**Input data**
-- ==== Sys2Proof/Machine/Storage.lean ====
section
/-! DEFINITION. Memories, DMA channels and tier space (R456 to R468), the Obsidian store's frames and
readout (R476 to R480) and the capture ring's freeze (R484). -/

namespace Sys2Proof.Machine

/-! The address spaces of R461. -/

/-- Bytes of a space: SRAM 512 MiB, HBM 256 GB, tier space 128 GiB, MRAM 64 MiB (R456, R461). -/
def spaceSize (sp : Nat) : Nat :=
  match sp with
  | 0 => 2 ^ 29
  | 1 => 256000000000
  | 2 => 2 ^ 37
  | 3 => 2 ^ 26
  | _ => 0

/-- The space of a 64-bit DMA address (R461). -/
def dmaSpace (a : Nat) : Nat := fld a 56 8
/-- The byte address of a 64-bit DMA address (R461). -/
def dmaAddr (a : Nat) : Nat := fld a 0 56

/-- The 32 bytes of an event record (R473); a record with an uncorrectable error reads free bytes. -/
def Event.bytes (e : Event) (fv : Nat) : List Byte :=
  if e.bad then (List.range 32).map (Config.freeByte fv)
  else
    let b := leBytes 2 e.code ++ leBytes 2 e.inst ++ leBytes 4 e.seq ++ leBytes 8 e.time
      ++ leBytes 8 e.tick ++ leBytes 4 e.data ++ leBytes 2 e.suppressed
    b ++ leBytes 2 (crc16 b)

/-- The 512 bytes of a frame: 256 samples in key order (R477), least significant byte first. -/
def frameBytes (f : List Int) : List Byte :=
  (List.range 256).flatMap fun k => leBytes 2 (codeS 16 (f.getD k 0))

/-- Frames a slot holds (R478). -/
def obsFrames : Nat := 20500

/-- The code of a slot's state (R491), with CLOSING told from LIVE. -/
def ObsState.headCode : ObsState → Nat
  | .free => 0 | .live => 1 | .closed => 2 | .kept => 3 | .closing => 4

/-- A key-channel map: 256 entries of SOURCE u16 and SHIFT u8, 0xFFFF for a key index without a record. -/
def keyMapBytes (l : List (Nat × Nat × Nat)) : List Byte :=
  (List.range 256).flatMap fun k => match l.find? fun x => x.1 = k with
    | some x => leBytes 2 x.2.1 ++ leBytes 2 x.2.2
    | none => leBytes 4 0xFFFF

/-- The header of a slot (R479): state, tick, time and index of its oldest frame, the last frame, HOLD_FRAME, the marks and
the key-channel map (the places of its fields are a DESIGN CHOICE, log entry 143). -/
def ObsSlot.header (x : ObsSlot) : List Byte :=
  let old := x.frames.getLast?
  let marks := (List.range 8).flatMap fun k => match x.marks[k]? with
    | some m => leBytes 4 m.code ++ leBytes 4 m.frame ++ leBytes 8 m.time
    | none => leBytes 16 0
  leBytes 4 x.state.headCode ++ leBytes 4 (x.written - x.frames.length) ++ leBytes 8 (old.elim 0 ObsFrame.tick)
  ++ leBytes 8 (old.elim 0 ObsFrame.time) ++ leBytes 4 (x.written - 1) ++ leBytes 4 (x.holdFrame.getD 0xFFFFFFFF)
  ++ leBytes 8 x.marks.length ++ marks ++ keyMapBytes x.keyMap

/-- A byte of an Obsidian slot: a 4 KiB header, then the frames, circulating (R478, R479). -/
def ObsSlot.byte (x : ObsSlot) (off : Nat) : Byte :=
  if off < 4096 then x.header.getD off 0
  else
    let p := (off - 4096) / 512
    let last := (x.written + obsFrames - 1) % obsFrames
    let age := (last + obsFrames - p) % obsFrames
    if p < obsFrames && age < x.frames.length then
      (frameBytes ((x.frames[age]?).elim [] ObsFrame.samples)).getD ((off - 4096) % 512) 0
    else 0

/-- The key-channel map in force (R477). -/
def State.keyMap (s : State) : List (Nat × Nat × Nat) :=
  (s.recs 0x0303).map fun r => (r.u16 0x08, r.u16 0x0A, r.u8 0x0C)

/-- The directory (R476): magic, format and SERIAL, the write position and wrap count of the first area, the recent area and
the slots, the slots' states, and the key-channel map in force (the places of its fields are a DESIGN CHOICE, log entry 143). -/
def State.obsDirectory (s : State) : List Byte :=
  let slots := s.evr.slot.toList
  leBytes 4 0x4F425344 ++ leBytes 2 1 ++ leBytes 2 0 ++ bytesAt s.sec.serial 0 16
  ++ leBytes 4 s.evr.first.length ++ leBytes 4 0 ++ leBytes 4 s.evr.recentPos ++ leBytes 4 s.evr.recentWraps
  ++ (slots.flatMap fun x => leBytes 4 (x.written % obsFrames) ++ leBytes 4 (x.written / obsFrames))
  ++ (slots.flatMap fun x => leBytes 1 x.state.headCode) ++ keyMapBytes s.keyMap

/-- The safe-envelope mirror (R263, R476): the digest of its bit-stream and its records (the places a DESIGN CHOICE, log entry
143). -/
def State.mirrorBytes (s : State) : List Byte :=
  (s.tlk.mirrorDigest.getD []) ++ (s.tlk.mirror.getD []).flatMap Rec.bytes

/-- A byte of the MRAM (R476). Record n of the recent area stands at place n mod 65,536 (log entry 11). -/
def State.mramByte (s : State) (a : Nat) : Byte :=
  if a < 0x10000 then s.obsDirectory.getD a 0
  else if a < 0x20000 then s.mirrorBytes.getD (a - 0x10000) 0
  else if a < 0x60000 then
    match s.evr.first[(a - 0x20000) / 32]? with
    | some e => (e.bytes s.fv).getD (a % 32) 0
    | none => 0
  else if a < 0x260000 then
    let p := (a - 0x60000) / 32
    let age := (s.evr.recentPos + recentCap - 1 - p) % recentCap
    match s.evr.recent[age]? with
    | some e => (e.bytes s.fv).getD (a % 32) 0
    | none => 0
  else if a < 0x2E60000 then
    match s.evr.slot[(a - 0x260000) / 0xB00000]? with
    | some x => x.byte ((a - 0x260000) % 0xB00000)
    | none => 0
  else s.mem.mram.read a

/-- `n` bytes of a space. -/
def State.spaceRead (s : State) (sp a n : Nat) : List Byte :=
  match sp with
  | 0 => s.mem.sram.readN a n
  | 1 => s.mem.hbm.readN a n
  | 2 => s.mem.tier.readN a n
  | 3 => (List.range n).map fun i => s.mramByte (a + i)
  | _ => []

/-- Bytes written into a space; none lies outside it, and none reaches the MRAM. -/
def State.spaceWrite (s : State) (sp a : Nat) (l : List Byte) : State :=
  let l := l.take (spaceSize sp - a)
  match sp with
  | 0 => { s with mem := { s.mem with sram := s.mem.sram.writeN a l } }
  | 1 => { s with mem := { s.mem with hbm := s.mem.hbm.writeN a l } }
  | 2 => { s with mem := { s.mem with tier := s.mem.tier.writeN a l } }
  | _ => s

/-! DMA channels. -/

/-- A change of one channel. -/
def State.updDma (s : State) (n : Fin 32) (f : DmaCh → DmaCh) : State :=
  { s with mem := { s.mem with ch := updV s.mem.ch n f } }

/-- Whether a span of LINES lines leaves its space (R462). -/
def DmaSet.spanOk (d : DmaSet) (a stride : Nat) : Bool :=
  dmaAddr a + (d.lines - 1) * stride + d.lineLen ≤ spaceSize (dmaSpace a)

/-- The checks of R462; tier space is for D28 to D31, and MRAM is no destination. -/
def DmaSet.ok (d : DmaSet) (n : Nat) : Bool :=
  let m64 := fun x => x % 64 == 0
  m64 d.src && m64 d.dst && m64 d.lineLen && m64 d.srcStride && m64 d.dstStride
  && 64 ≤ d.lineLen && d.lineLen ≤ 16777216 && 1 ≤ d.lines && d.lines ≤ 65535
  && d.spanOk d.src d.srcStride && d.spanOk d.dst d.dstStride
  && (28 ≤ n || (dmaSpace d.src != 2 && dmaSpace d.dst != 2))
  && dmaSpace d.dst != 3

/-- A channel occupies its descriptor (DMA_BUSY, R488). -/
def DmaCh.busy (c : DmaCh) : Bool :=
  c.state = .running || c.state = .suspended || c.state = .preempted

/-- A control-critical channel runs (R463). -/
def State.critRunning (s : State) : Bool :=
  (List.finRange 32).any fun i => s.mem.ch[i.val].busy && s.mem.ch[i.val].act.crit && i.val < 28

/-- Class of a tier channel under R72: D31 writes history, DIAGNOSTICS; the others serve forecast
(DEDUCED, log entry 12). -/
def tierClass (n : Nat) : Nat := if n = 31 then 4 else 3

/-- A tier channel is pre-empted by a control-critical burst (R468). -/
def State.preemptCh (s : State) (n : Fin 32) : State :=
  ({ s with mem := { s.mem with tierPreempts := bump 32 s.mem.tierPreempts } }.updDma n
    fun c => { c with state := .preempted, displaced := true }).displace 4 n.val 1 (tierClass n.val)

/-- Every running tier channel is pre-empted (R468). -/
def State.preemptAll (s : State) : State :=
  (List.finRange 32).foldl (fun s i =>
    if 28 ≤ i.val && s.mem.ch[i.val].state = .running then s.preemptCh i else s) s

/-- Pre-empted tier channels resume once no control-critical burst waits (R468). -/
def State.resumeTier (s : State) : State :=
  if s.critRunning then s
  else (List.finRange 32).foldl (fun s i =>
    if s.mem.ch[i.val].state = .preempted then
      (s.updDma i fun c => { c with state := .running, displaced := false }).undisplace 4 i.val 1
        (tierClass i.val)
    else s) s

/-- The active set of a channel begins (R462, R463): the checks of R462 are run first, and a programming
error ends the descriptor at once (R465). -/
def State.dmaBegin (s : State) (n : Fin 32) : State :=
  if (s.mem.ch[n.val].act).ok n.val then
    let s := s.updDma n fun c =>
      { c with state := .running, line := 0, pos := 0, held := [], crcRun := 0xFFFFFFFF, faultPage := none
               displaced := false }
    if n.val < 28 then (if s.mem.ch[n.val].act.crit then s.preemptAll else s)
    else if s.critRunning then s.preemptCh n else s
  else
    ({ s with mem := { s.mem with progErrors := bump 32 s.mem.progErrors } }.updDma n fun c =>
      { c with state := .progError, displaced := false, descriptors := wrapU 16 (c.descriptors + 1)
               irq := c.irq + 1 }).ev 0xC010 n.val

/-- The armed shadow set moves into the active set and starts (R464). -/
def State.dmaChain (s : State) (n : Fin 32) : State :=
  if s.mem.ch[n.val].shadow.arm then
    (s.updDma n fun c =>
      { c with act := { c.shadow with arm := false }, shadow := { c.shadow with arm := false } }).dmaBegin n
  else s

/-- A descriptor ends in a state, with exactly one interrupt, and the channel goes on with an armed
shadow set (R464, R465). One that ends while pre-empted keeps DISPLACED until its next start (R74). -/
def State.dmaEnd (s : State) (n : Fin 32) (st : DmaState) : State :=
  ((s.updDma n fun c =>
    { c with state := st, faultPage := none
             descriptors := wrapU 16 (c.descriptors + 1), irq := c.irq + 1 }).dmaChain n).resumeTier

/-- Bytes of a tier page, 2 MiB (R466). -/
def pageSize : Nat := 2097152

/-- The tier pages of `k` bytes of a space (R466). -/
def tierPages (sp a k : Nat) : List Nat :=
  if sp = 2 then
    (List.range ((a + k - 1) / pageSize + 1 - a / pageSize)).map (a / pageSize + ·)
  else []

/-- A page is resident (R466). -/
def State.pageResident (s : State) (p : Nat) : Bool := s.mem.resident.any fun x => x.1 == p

...

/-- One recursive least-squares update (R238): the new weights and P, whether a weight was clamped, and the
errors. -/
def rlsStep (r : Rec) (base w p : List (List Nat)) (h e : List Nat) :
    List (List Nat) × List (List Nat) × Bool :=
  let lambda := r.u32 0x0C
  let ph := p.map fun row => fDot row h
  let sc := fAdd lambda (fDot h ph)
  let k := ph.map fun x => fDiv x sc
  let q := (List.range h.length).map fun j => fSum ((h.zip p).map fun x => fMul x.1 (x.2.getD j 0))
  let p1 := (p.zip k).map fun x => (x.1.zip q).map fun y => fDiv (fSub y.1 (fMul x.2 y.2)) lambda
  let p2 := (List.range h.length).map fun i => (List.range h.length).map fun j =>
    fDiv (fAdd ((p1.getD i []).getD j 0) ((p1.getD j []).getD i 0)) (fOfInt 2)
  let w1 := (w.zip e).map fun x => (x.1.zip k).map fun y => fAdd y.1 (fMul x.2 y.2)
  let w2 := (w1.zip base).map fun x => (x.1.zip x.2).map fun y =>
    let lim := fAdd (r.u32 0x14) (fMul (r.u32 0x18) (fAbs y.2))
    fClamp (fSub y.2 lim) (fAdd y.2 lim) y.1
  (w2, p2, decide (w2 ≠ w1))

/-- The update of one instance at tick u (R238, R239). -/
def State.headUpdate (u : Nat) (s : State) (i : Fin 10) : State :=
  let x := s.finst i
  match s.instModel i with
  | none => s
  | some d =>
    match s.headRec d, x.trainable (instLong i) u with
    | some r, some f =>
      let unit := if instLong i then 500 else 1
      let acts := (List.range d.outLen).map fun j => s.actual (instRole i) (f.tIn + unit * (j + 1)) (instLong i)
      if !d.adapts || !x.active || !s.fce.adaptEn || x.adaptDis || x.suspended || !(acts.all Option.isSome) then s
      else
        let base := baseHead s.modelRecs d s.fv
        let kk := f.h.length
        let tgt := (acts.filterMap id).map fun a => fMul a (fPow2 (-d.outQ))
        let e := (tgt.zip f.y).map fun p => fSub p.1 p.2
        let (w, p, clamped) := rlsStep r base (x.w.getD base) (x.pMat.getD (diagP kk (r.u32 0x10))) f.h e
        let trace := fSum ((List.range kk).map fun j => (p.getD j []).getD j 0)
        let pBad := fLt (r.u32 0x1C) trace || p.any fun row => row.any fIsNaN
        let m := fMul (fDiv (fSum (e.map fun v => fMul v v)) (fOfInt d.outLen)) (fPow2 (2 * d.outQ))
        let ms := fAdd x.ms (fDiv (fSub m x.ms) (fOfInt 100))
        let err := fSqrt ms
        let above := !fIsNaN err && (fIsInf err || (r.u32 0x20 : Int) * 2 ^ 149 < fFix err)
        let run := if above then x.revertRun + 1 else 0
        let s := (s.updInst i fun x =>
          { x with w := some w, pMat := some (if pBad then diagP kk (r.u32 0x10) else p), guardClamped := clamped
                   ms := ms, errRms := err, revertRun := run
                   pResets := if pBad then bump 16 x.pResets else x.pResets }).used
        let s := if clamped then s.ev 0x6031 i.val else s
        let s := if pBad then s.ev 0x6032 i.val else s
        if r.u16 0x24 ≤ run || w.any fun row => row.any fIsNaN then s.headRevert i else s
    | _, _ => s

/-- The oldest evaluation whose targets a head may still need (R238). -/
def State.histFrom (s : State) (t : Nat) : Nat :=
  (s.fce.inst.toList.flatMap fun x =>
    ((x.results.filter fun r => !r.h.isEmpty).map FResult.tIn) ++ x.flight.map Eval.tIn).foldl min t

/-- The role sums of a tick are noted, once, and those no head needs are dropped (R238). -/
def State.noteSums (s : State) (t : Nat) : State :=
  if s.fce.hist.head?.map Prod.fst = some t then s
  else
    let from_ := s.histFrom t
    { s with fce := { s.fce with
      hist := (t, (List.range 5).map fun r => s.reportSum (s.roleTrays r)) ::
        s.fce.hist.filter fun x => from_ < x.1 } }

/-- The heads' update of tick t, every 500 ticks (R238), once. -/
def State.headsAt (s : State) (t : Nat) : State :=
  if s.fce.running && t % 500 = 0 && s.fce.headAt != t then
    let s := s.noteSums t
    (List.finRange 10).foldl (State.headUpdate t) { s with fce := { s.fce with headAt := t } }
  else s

**Action item**
Match on "preemptCh" and report each line of the data above that has it.

**Response**
def State.preemptCh (s : State) (n : Fin 32) : State :=
    if 28 ≤ i.val && s.mem.ch[i.val].state = .running then s.preemptCh i else s) s
    else if s.critRunning then s.preemptCh n else s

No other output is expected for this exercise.